YOUR INSTRUCTIONS ->
Repeat nothing but the lines below running from the one containing "< upto.toInt) (v" to the one containing "spec/opcode_table.json, with the". Keep both end lines.

------------------------------------------------

/-- Different bounds cost one draw. -/
theorem exec_int_of_ne {frm upto : Half} (h : frm ≠ upto) (s : State) :
    exec (.int frm upto) s =
      .next { s with S := s.S.step, rsp := some ⟨false, sext64 (fmtInt frm upto s.S.out)⟩ } :=
  if_neg h

/-- Settles O24: the opcode's row of the decoder, and the two ways `INT` completes. -/
theorem intRespondsFromPlusRemainder : Obligations.IntRespondsFromPlusRemainder := by
  refine ⟨fun cw h => ?_, fun frm upto s => ?_⟩
  · obtain ⟨-, -, -, hint, -⟩ := decoderIsCompleteAndUnambiguous.1 cw
    exact hint h
  · split
    · next h => rw [← h, exec_int_self, sext64]
    · next h =>
      rw [exec_int_of_ne h, sext64_eq_ofInt, toInt_fmtInt]
      rfl

/-- Settles O25: the answer to equal bounds, sign-extended. -/
theorem intWithEqualBoundsDrawsNothing : Obligations.IntWithEqualBoundsDrawsNothing :=
  exec_int_self

/-! ### R113: ascending ranges -/

theorem ne_of_toInt_lt {frm upto : Half} (hlt : frm.toInt < upto.toInt) : frm ≠ upto :=
  fun h => hlt.ne (congrArg BitVec.toInt h)

/-- The remainder is less than the width, so the sum stays below `to` and does not wrap. -/
theorem toInt_fmtInt_ascending {frm upto : Half} (hlt : frm.toInt < upto.toInt) (v : Word) :
    (fmtInt frm upto v).toInt = frm.toInt + intRemainder frm upto v ∧
      frm.toInt + intRemainder frm upto v < upto.toInt := by
  have hr := intRemainder_lt (ne_of_toInt_lt hlt) v
  have hupto := toInt_bounds upto
  exact ⟨toInt_fmtInt_of_le (by omega), by omega⟩

/-- Settles O26: the sum lies from `from` up to below `to`, where width 1 leaves `from` alone. -/
theorem intAscendingStaysInTheRange : Obligations.IntAscendingStaysInTheRange := by
  intro frm upto v hlt
  obtain ⟨heq, hbelow⟩ := toInt_fmtInt_ascending hlt v
  refine ⟨?_, by omega, by omega, fun hone s => ?_⟩
  · have hwidth : (upto.toInt - frm.toInt).natAbs = (upto.toInt - frm.toInt).toNat := by omega
    rw [heq, intRemainder, hwidth]
  · obtain ⟨heq, hbelow⟩ := toInt_fmtInt_ascending hlt s.S.out
    have hfrm : fmtInt frm upto s.S.out = frm := BitVec.toInt_inj.mp (by omega)
    rw [exec_int_of_ne (ne_of_toInt_lt hlt), hfrm]

/-! ### R115: the extreme widths -/

/-- The smallest and the largest operand of `INT`. -/
theorem toInt_extreme_operands :
    (0x80000000 : Half).toInt = -2 ^ 31 ∧ (0x7FFFFFFF : Half).toInt = 2 ^ 31 - 1 := by decide

theorem intRemainder_extreme_ascending (v : Word) :
    intRemainder 0x80000000 0x7FFFFFFF v = v.toNat % (2 ^ 32 - 1) := rfl

theorem intRemainder_extreme_descending (v : Word) :
    intRemainder 0x7FFFFFFF 0x80000000 v = v.toNat % (2 ^ 32 - 1) := rfl

/-- From the smallest to the largest operand no sum wraps. -/
theorem toInt_fmtInt_extreme_ascending (v : Word) :
    (fmtInt 0x80000000 0x7FFFFFFF v).toInt = -2 ^ 31 + ((v.toNat % (2 ^ 32 - 1) : Nat) : Int) := by
  obtain ⟨hmin, -⟩ := toInt_extreme_operands
  have hr := intRemainder_extreme_ascending v
  rw [toInt_fmtInt_of_le (by omega), hmin, hr]
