-- ==== Sys2Proof/Syntax.lean ====
section
/-! DEFINITION. The commands of the panel: one constructor of Instr per row of spec/opcode_table.json, with the
data each command carries. Control-core rows carry the fields of the instruction word (R136, R139). -/

namespace Sys2Proof

/-- A site, by PSID 0-167 (R24). -/
abbrev Site := Fin 168

/-- CMP's condition (R139); codes 6 and 7 are reserved and have no name. -/
inductive Cond | eq | ne | lt | ge | ltu | geu
  deriving DecidableEq, Repr

/-- CMPI's condition (R139). -/
inductive CondI | eq | ne | lt | ge
  deriving DecidableEq, Repr

/-- PSET's operation (R139). -/
inductive PredOp | and | or | xor | andNot | not
  deriving DecidableEq, Repr

/-- The test of BS (R140). -/
inductive SumTest | nz | z | hnz | hz
  deriving DecidableEq, Repr

/-- An engine a WAIT can name (R139). -/
inductive Engine | me | ve | mv
  deriving DecidableEq, Repr

/-- A flit's or a granule's 64 bytes with its poison mark (R208). -/
structure Flit where
  data : W512
  poison : Bool
  deriving DecidableEq, Repr

/-- A place of the request plane where a packet can arrive: a ring-stop (its core, R269), a stack port, a port die, a
region governor or one of the two management dies (R34). -/
inductive Place
  | stop (p : Fin 168)
  | stack (s : Fin 28)
  | die (d : Fin 42)
  | gov (g : Fin 42)
  | mgmt (south : Bool)
  deriving DecidableEq, Repr

/-- A request-plane packet: the header of R262, the payload flits, and whether it ended in a TRUNC tail (R259). -/
structure Packet where
  typ : Byte
  flags : Byte
  vc : Byte
  len : Byte
  dest : Byte
  destUnit : Byte
  src : Byte
  srcUnit : Byte
  tag : Byte
  reason : Byte
  mask : W16
  seq : W32
  addr : W64
  ctx : W16
  gen : Byte
  queue : Byte
  aux : W32
  res : BitVec 256
  payload : List Flit
  trunc : Bool
  deriving DecidableEq, Repr

/-- An Ihlyx frame (R390): header, payload granules and trailer; its CRC is right (a frame with a wrong one is the row
FRAME_CRC_ERROR). -/
structure Frame where
  typ : Byte
  granules : Byte
  flags : Byte
  hops : Byte
  seq : W16
  ackSeq : W16
  srcPanel : W16
  dstPanel : W16
  crClass : Byte
  crTotal : Byte
  res14 : W16
  args : BitVec 128
  payload : List W512
  poison : W32
  resTrailer : BitVec 192
  deriving DecidableEq, Repr

/-- How an MCI command reaches the panel: a mailbox of the north or south die's BAR0 (R547, R550), or an Ethernet datagram at one
of the two management ports (R555). -/
inductive MciVia
  | mailbox (south : Bool) (m : Fin 64)
  | ether (south : Bool) (session : W32) (res : W32) (counter : W64) (mac : BitVec 128)
  deriving DecidableEq, Repr

/-- An MCI command but for its opcode, which the row names: the header fields of R551 and the payload bytes. -/
structure MciCmd where
  via : MciVia
  flags : Byte
  res3 : Byte
  tag : W32
  length : W32
  session : W32
  res24 : W64
  payload : List Byte
  deriving DecidableEq, Repr

/-- A unit that holds registers: a site's core window (R39), a stack port (0xFC), a port die (0xF8), a region governor
(0xF4), the management die (0xF0), or BAR0. -/
inductive RegUnit
  | site (p : Fin 168)
  | stack (s : Fin 28)
  | die (d : Fin 42)
  | gov (g : Fin 42)
  | mgmt
  | bar0
  deriving DecidableEq, Repr

/-- Who makes a register access (R39): a site's control core, the active or the standby management die, or the host
through BAR0. -/
inductive Master
  | core (p : Fin 168)
  | mgmtActive
  | mgmtStandby
  | host
  deriving DecidableEq, Repr

/-- One reading of a site's temperature sensors (R473, R474): for each pair (compute A, compute B, M0, M1) its two
sensors in °C, none where a sensor gives no reading; and the readings of the coolant inlet and outlet sensors in 1/8 °C, when the round reads them. -/
structure SensorReadings where
  cdA : Option (BitVec 9) × Option (BitVec 9)
  cdB : Option (BitVec 9) × Option (BitVec 9)
  m0 : Option (BitVec 9) × Option (BitVec 9)
  m1 : Option (BitVec 9) × Option (BitVec 9)
  coolant : Option ((Option W16 × Option W16) × (Option W16 × Option W16))
  deriving DecidableEq, Repr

------------------------------------------------

RESPONSE AREA ->
theorem toInt_fmtInt_ascending {frm upto : Half} (hlt : frm.toInt < upto.toInt) (v : Word) :
    (fmtInt frm upto v).toInt = frm.toInt + intRemainder frm upto v ∧
      frm.toInt + intRemainder frm upto v < upto.toInt := by
  have hr := intRemainder_lt (ne_of_toInt_lt hlt) v
  have hupto := toInt_bounds upto
  exact ⟨toInt_fmtInt_of_le (by omega), by omega⟩

/-- Settles O26: the sum lies from `from` up to below `to`, where width 1 leaves `from` alone. -/
theorem intAscendingStaysInTheRange : Obligations.IntAscendingStaysInTheRange := by
  intro frm upto v hlt
  obtain ⟨heq, hbelow⟩ := toInt_fmtInt_ascending hlt v
  refine ⟨?_, by omega, by omega, fun hone s => ?_⟩
  · have hwidth : (upto.toInt - frm.toInt).natAbs = (upto.toInt - frm.toInt).toNat := by omega
    rw [heq, intRemainder, hwidth]
  · obtain ⟨heq, hbelow⟩ := toInt_fmtInt_ascending hlt s.S.out
    have hfrm : fmtInt frm upto s.S.out = frm := BitVec.toInt_inj.mp (by omega)
    rw [exec_int_of_ne (ne_of_toInt_lt hlt), hfrm]

/-! ### R115: the extreme widths -/

/-- The smallest and the largest operand of `INT`. -/
theorem toInt_extreme_operands :
    (0x80000000 : Half).toInt = -2 ^ 31 ∧ (0x7FFFFFFF : Half).toInt = 2 ^ 31 - 1 := by decide

theorem intRemainder_extreme_ascending (v : Word) :
    intRemainder 0x80000000 0x7FFFFFFF v = v.toNat % (2 ^ 32 - 1) := rfl

theorem intRemainder_extreme_descending (v : Word) :
    intRemainder 0x7FFFFFFF 0x80000000 v = v.toNat % (2 ^ 32 - 1) := rfl

/-- From the smallest to the largest operand no sum wraps. -/
theorem toInt_fmtInt_extreme_ascending (v : Word) :
    (fmtInt 0x80000000 0x7FFFFFFF v).toInt = -2 ^ 31 + ((v.toNat % (2 ^ 32 - 1) : Nat) : Int) := by
  obtain ⟨hmin, -⟩ := toInt_extreme_operands
  have hr := intRemainder_extreme_ascending v
  rw [toInt_fmtInt_of_le (by omega), hmin, hr]
-- ==== Sys2Proof/Syntax.lean ====
section
/-! DEFINITION. The commands of the panel: one constructor of Instr per row of spec/opcode_table.json, with the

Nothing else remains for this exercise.